Lyrics of slave songs, as of all vernacular repertoires, changed considerably from time to time and place to place, but in this early edition I’m Troubled in Mind appears with the following lyrics and the melody given exactly as in Price’s setting (albeit in F minor rather than Price’s D minor):


[Chorus:] I’m troubled, I’m troubled, I’m troubled in mind, If Jesus don’t help me, I surely will die.

[Cho. I’m troubled, &c.][4]

1. O Jesus, my saviour, on thee I’ll depend, when troubles are near me, you’ll be my true friend.

2. When ladened with trouble and burdened with grief, to Jesus in secret I’ll go for relief.

Cho. I’m troubled, &c.

3. In dark days of bondage to Jesus I prayed, to help me to bear it, and he gave me his aid.

Cho. I’m troubled, &c.[5]

Price’s setting of the tune accords with this structure in a general sense (although the many restatements of the refrain would have to be omitted). It suggests an introduction that states the tune in the soprano line with bell-like accompaniment (mm. 1-8). The melody then migrates to the tenor register with a more active arpeggiated accompaniment (mm. 9-16) and then to the upper soprano register, doubled an octave higher after the manner of violin doublings and with forceful hammer-stroke responses in the lower registers (mm. 17-24). Finally it returns to the lower soprano register and bell-like accompaniment in mm. 25-32. Although this design does not provide for the repeated choruses called for by the text as given in Pike’s and some others’ versions of the tune, if one interprets the introduction as an instrumental lead-in, then the forceful motivic hammer-strokes and chromatic harmonies in the left hand in mm. 17-20 and 22-23 would coincide with stanza 3 (“In dark days of bondage,” etc.), perhaps followed in mm. 25-32 by a restatement of the melody with the “I’m troubled” refrain over the bell-like accompaniment of the opening. This textual distribution is purely hypothetical, of course, and Price may well have known the tune with significantly different lyrics or the strophes in a different order. But in any case this setting’s dramatic emotional trajectory, with climax in mm. 22-24 and dénouement in mm. 25ff., reflects her unfailing sense of form and sure-fire pacing. (The unorthodox second-inversion vii to i cadence in mm. 23-24 is an effective way of granting that forte cadence authority while tonally ensuring that the momentum is carried forward for the last eight bars.)

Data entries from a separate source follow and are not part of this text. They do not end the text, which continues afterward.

-- ==== Sys2Proof/Machine/Observe.lean ====
section
/-! DEFINITION. Performance counters, Loupe and the test access port (22). -/
namespace Sys2Proof.Machine

/-! ### Counter blocks (R569 to R573) -/

/-- Offset of the counter block of unit `u`; in the anchor's window, the block of fabric node `n`. -/
def pmcBase (u n : Nat) : Nat :=
  match unitClass u with
  | .engine => CTU + 0x50000
  | .anchor => CTU + 0x10000 + 0x100 * n
  | _ => CTU + 0x10000

/-- Counters of unit `u`'s block; 0 for a unit that has none. -/
def pmcSize (u : Nat) : Nat :=
  match unitClass u with
  | .engine => 16
  | .anchor | .port | .brivel => 8
  | _ => 0

/-- The block that PERF_CFG names by KIND and INDEX (Table 22.2): unit and node. -/
def State.pmcBlock (s : State) (kind index : Nat) : Option (Nat × Nat) :=
  if kind = 0 ∧ index < s.nEngines then some (index, 0)
  else if kind = 1 ∧ index < 16 then some (0x60, index)
  else if kind = 2 ∧ index < 16 then some (0x20 + index, 0)
  else if kind = 3 ∧ index < 2 then some (0x34 + index, 0)
  else none

/-- Every running counter of a block is looked at: its value is what its clock has made of it. -/
def State.pmcLookAll (s : State) (u b : Nat) : State := (List.range (pmcSize u)).foldl (fun t k => t.pmcLook u b k) s

/-- Every counter and OVF is set to 0 (R572). -/
def State.pmcClear (s : State) (u b : Nat) : State :=
  (List.range (pmcSize u)).foldl (fun t k => t.pmcPut u b k 0) (s.setRegN (key u (b + 4)) 0)

/-- A write of PMC_CTL (R572): the counters hold what they have reached; CLR then clears them. -/
def State.pmcCtlWrite (s : State) (u b v : Nat) : State :=
  let s1 := (s.pmcLookAll u b).setRegN (key u b) (setBits v 2 2 0)
  if bit v 2 then s1.pmcClear u b else s1

/-- A write of a PMCk_SEL register: the counter holds what it has reached. -/
def State.pmcSelWrite (s : State) (u b k v : Nat) : State := (s.pmcLook u b k).setRegN (key u (b + 0x10 + 16 * k)) v

/-- A carry out of counter `k` (R571): the next counter adds it when it is a CHAIN counter, and carries in turn; otherwise OVF takes
it. -/
def State.pmcCarry (s : State) (u b : Nat) : (fuel k : Nat) → State
  | 0, _ => s
  | n + 1, k =>
    let nx := k + 1
    if nx < pmcSize u ∧ s.fld (key u (b + 0x10 + 16 * nx)) 9 8 = 3 then
      let v := s.pmcCount u b nx
      if v = 2 ^ 48 - 1 then (s.pmcPut u b nx 0).pmcCarry u b n nx else s.pmcPut u b nx (v + 1)
    else s.setFld (key u (b + 4)) k k 1

/-- COUNTER_OVERFLOW: running counter `k` passes 2^48 − 1. -/
def execCounterOverflow (unit : BitVec 8) (n : Fin 16) (k : Fin 16) (s : State) : Out :=
  let u := unit.toNat
  let b := pmcBase u n.val
  .next (if pmcSize u ≤ k.val ∨ s.pmcRuns u b k.val = false ∨ s.unitCause u 0x60 ≠ 0 then s
    else (s.pmcPut u b k.val 0).pmcCarry u b 16 k.val)

/-- A write of PMC_CTL with CLR (R572). -/
def execPmcClr (src : BitVec 8) (unit : BitVec 8) (n : Fin 16) (v : Reg32) (s : State) : Out :=
  let u := unit.toNat
  let b := pmcBase u n.val
  .next (if pmcSize u = 0 then s else anchorReg src.toNat u b (fun t => t.pmcCtlWrite u b (setBits v.toNat 2 2 1)) s)

/-- A read of a counter's LO word latches its HI word (R572). -/
def execPmcLoLatch (unit : BitVec 8) (n : Fin 16) (k : Fin 16) (s : State) : Out :=
  let u := unit.toNat
  .next (if pmcSize u ≤ k.val ∨ s.unitCause u 0x60 ≠ 0 then s else s.pmcLatch u (pmcBase u n.val) k.val)

/-- The SEL words that PROGRAM reads are valid for a block of `n` counters (R573): none of the masked ones has MODE 3 on counter 0. -/
def selsOk (mask : Nat) (w : List Byte) : Bool := !(bit mask 0 && decide (bits (fieldLE w 0 4) 9 8 = 3))

/-- PERF_CFG (R573), for the row whose OP is `op`: conditions in the order of the table, then `k` with the block's unit and offset. -/
def perf (op : Nat) (pair : BitVec 16) (k : Cmd → Nat → Nat → State → State) (s : State) : Out :=
  match s.nextCmd pair.toNat with
  | none => .next s
  | some c0 =>
    if c0.op = 0x50 ∧ c0.param 2 1 ≠ op ∧ (c0.param 2 1 ≤ 4 ∨ op ≠ 0) then .next s
    else onCmd 0x50 pair (fun c t =>
      match t.pmcBlock (c.param 0 1) (c.param 1 1) with
      | none => c.ends BAD_PARAM 0 0 t
      | some (u, n) =>
        let b := pmcBase u n
        let mask := c.param 4 2
        let words := t.hbm (c.param 8 8) (4 * pmcSize u)
        let dest := c.param 16 8
        if 4 < c.param 2 1
            ∨ (op = 0 ∧ (2 ^ pmcSize u ≤ mask ∨ (pmcSize u = 16 ∧ 1023 < c.param 6 2)
              ∨ (mask ≠ 0 ∧ (s.hbmBytes < c.param 8 8 + 4 * pmcSize u ∨ selsOk mask words = false))))
            ∨ (op = 4 ∧ dest % 64 ≠ 0) then c.ends BAD_PARAM 0 0 t
        else if (engOf u).any (fun e => decide (t.eng[e].power = .off)) then c.ends NO_RESOURCE 0 0 t
        else if op = 0 ∧ mask = 0 then c.ends OK_EMPTY 0 0 t
        else k c u b t) s

/-- PROGRAM: each counter of MASK takes its SEL word from HBM, an engine QSEL. -/
def State.perfProgram (c : Cmd) (u b : Nat) (s : State) : State :=
  match s.read (key 0x40 (c.param 8 8)) (4 * pmcSize u) with
  | (s1, none) => c.ends ECC_UNCORR 0 0 s1
  | (s1, some w) =>
    let s2 := s1.finish c.id OK 0 0 (slice c.pkt 16 48)
    let s3 := ((List.range (pmcSize u)).filter (bit (c.param 4 2))).foldl (fun t k => t.pmcSelWrite u b k (fieldLE w (4 * k) 4)) s2
    if pmcSize u = 16 then s3.setRegN (key u (b + 8)) (c.param 6 2) else s3

/-- PERF_CFG PROGRAM. -/
def execPerfProgram (pair : BitVec 16) (s : State) : Out := perf 0 pair State.perfProgram s

/-- PERF_CFG CLEAR. -/
def execPerfClear (pair : BitVec 16) (s : State) : Out := perf 1 pair (fun c u b t => (t.finish c.id OK 0 0).pmcClear u b) s

/-- PERF_CFG FREEZE: FREEZE is set. -/
def execPerfFreeze (pair : BitVec 16) (s : State) : Out :=
  perf 2 pair (fun c u b t =>
    let t1 := t.finish c.id OK 0 0
    t1.pmcCtlWrite u b (setBits (t1.fld (key u b) 1 0) 1 1 1)) s

/-- PERF_CFG RUN: EN is set and FREEZE cleared. -/
def execPerfRun (pair : BitVec 16) (s : State) : Out :=
  perf 3 pair (fun c u b t =>
    let t1 := t.finish c.id OK 0 0
    t1.pmcCtlWrite u b 1) s

/-- SNAPSHOT: the counters of the block as they stand together, as 64-bit words at DEST. -/
def State.perfSnapshot (c : Cmd) (u b : Nat) (s : State) : State :=
  if s.master = false then s
  else
    let s1 := s.pmcLookAll u b
    let w := (List.range (pmcSize u)).flatMap fun k => toLE 8 (s1.pmcCount u b k)
    (s1.finish c.id OK 0 w.length).hostWrite (c.param 16 8) w

/-- PERF_CFG SNAPSHOT. -/
def execPerfSnapshot (pair : BitVec 16) (s : State) : Out := perf 4 pair State.perfSnapshot s

/-! ### Loupe (R574 to R577) -/

/-- The ring meets a partition's HBM region or the journal of a recording or a replay. -/
def State.loupeMeets (s : State) (base size : Nat) : Bool :=
  (s.partList.any fun x => overlaps (base, size) (x.2.hbmBase, x.2.hbmSize))
    || (s.recording && overlaps (base, size) (s.mirror.base, s.mirror.size))
    || (s.mirror.replay.any fun r => overlaps (base, size) (r.base, r.size))

/-- LOUPE_CFG. -/
def State.loupeCfg (c : Cmd) (s : State) : State :=
  let n := c.param 0 1
  let en := bit (c.param 1 1) 0
  let rate := c.param 2 1
  let base := c.param 8 8
  let size := c.param 16 8
  match engOf n with
  | none => c.ends BAD_PARAM 0 0 s
  | some e =>
    if s.nEngines ≤ n ∨ 16 < rate
        ∨ (en ∧ (base % 4096 ≠ 0 ∨ size % 4096 ≠ 0 ∨ size < 4096 ∨ 2 ^ 32 ≤ size ∨ s.hbmBytes < base + size ∨ s.loupeMeets base size)) then
      c.ends BAD_PARAM 0 0 s
    else if en ∧ rate < 8 ∧ s.isRealtime (s.homePart n) then c.ends ADMIT_REFUSED 0 0 s
    else
      let s1 := s.finish c.id OK 0 0 (slice c.pkt 16 24)
      let s2 := ((s1.setRegN (loupeKey e 0) (b2n en + 2 * rate)).setRegN (loupeKey e 4) (c.param 4 4)).setReg64 (loupeKey e 8) base
      let s3 := s2.setRegN (loupeKey e 0x10) size
      if en then (s3.setRegN (loupeKey e 0x14) 0).setRegN (loupeKey e 0x18) 0 else s3

/-- LOUPE_CFG (R577). -/
def execLoupeCfg (pair : BitVec 16) (s : State) : Out := onCmd 0x51 pair State.loupeCfg s

/-- The issuing queue of an engine's Loupe writes in the model (no hardware queue has this number). -/
def LOUPEQ : Nat := 16382

/-- The PUT of a Loupe record at fabric priority 1 (R576). -/
def State.loupeItem (s : State) (e : Fin 8) (off : Nat) (b : List Byte) : FabItem where
  op := .put
  hdr := { s.mkHdr e.val (hbmAddr off) b.length 0 0 (Config.loupeStream e.val) 0 with prio := 1 }
  payload := b
  owner := .none
  queue := LOUPEQ
  since := s.clock.nclk
  level := 0
  tgts := []

/-- A count of cycles in a 32-bit field, and whether it saturated; a stage that was not reached reads all ones. -/
def stageField (v : Option Word) : List Byte := toLE 4 (match v with
  | some n => min 0xFFFFFFFF n.toNat
  | none => 0xFFFFFFFF)
def stageSat (v : Option Word) : Bool := match v with
  | some n => decide (0xFFFFFFFF < n.toNat)
  | none => false

/-- A Loupe record (Table 22.4). -/
def Tag.record (g : Tag) (issue : Word) (ready start commit : Option Word) : List Byte :=
  let sat := stageSat (some issue) || stageSat ready || stageSat start || stageSat commit
  toLE 4 g.step ++ toLE 4 g.idx ++ toLE 4 g.pc ++ toLE 1 (g.code / 64) ++ toLE 1 (g.code % 64)
    ++ toLE 2 (b2n g.killed + 2 * b2n sat) ++ stageField (some issue) ++ stageField ready ++ stageField start ++ stageField commit

/-- LOUPE_RECORD: the k-th outstanding tagged instruction of engine `e` commits, or its command has been killed; the cycles from the
command's start to ISSUE and between the stages are the event's. Only a killed one may have a stage that was not reached. A full
ring drops the record. -/
def execLoupeRecord (e : Fin 8) (k : Fin 16) (issue : Word) (ready : Option Word) (start : Option Word) (commit : Option Word) (s : State) : Out :=
  match s.eng[e].tags[k.val]? with
  | none => .next s
  | some g =>
    if g.killed = false ∧ (ready.isNone ∨ start.isNone ∨ commit.isNone) then .next s
    else
      let s1 := s.modEng e fun en => { en with tags := en.tags.eraseIdx k.val }
      let w := s.regN (loupeKey e 0x14)
      let size := s.regN (loupeKey e 0x10)
      if size < ringDist (w + 32) (s.regN (loupeKey e 0x18)) then .next (s1.countUp (loupeKey e 0x1C) 1)
      else
        let off := s.reg64 (loupeKey e 8) + w % size
        .next ((s1.setRegN (loupeKey e 0x14) (w + 32)).pushItems [s.loupeItem e off (g.record issue ready start commit)])

/-! ### The test access port (R579, R580) -/

/-- IDCODE (R580): 4 × (stepping letter − A) + stepping number, part number, manufacturer, 1. -/
def State.idcodeValue (s : State) : Nat :=
  let id := (s.barView 0).getD 0
  (4 * (bits id 7 4 - 0xA) + bits id 3 0) % 16 * 2 ^ 28 + bits id 31 16 * 2 ^ 12 + 0x2D7 * 2 + 1

/-- The instructions of Table 22.5. -/
inductive TapInstr where
  | idcode | sample | extest | clamp | highz | debug | bypass
  deriving DecidableEq, Repr

/-- The instruction that acts: EXTEST, CLAMP and HIGHZ in device states 0, 2 and 5 only, DEBUG while no identity keys are present. -/
def State.tapInstr (s : State) : TapInstr :=
  let st := s.devState
  let board := decide (st = 0 ∨ st = 2 ∨ st = 5)
  let ir := s.jtag.ir.toNat
  if ir = 1 then .idcode
  else if ir = 2 then .sample
  else if ir = 3 ∧ board then .extest
  else if ir = 4 ∧ board then .clamp
  else if ir = 5 ∧ board then .highz
  else if ir = 0x80 ∧ s.secure.keys = false then .debug
  else .bypass

/-- What the TAP makes of the balls: driven from the boundary register, released, or left to the device. -/
inductive TapDrive where
  | cells (v : BitVec 412)
  | released
  | device
  deriving DecidableEq, Repr

def State.tapDrive (s : State) : TapDrive :=
  match s.tapInstr with
  | .extest | .clamp => .cells s.jtag.boundary
  | .highz => .released
  | _ => .device

/-- Load an instruction; the data register that it selects captures: the identification register its value, the bypass register (which
every instruction without a register of its own selects) 0. -/
def State.tapLoad (s : State) (ir : Nat) : State :=
  let s1 : State := { s with jtag := { s.jtag with ir := BitVec.ofNat 8 ir } }
  let v := match s1.tapInstr with
    | .idcode => s1.idcodeValue
    | _ => 0
  { s1 with jtag := { s1.jtag with dr := BitVec.ofNat 412 v } }

/-- The boundary register captures the balls, and then takes new cells. -/
def State.tapScan (s : State) (balls cells : BitVec 412) : State :=
  { s with jtag := { s.jtag with dr := balls, boundary := cells } }

/-- Five TCK cycles with TMS high (R579): the instruction register holds IDCODE. -/
def execTapReset (s : State) : Out := .next (s.tapLoad 1)

/-- IDCODE (R580). -/
def execIdcode (s : State) : Out := .next (s.tapLoad 1)

/-- SAMPLE/PRELOAD: the boundary register samples the balls and is preloaded; the balls are left to the device. -/
def execSamplePreload (balls : BitVec 412) (cells : BitVec 412) (s : State) : Out := .next ((s.tapLoad 2).tapScan balls cells)

/-- EXTEST: the boundary register captures the balls and drives them; BYPASS in other device states. -/
def execExtest (balls : BitVec 412) (cells : BitVec 412) (s : State) : Out :=
  let t := s.tapLoad 3
  .next (if t.tapInstr = .extest then t.tapScan balls cells else t)

/-- CLAMP: the balls stay driven from the boundary register, and the bypass register is selected. -/
def execClamp (s : State) : Out := .next (s.tapLoad 4)

/-- HIGHZ: the outputs are released. -/
def execHighz (s : State) : Out := .next (s.tapLoad 5)

/-- DEBUG is selected; with identity keys present it acts as BYPASS. -/
def execDebug (s : State) : Out := .next (s.tapLoad 0x80)

/-- BYPASS, and every code that Table 22.5 does not assign. -/
def execBypass (code : BitVec 8) (s : State) : Out :=
  .next (s.tapLoad (if code.toNat ∈ [1, 2, 3, 4, 5, 0x80] then 0xFF else code.toNat))

end Sys2Proof.Machine
end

Price’s piano-solo arrangement of I’m Troubled in My Mind survives in the Special Collections of the University of Arkansas Libraries, Fayetteville (MC 988b Box 2A, folder 9). This is the only surviving autograph source for the spiritual arranged for piano solo, although two further autographs survive setting the same text for voice and piano (both in MC 988b Box 5C, folder 29). I am grateful to the University of Arkansas Libraries for granting access to these manuscripts and permission to publish the piano-solo arrangement.

[1] W.E.B. Du Bois, The Souls of Black Folk: Essays and Sketches (Chicago: A. C. McClurg, 1903), 250-64 at 263. [2] Du Bois, The Souls of Black Folk, 252. [3] Gustavus D. Pike, The Jubilee Singers, and Their Campaign for Twenty Thousand Dollars (London: Hodder and Stoughton, 1873), 213. The music and lyrics of I’m Troubled in My Mind were subsequently replicated in many other sources, sometimes with this explanatory note. Price have been familiar with one or more of these sources but it is equally or more likely that she knew the melody from her own experience. [4] This repeat of the chorus is indicated by a da capo in the edition. [5] Pike, The Jubilee Singers, 213.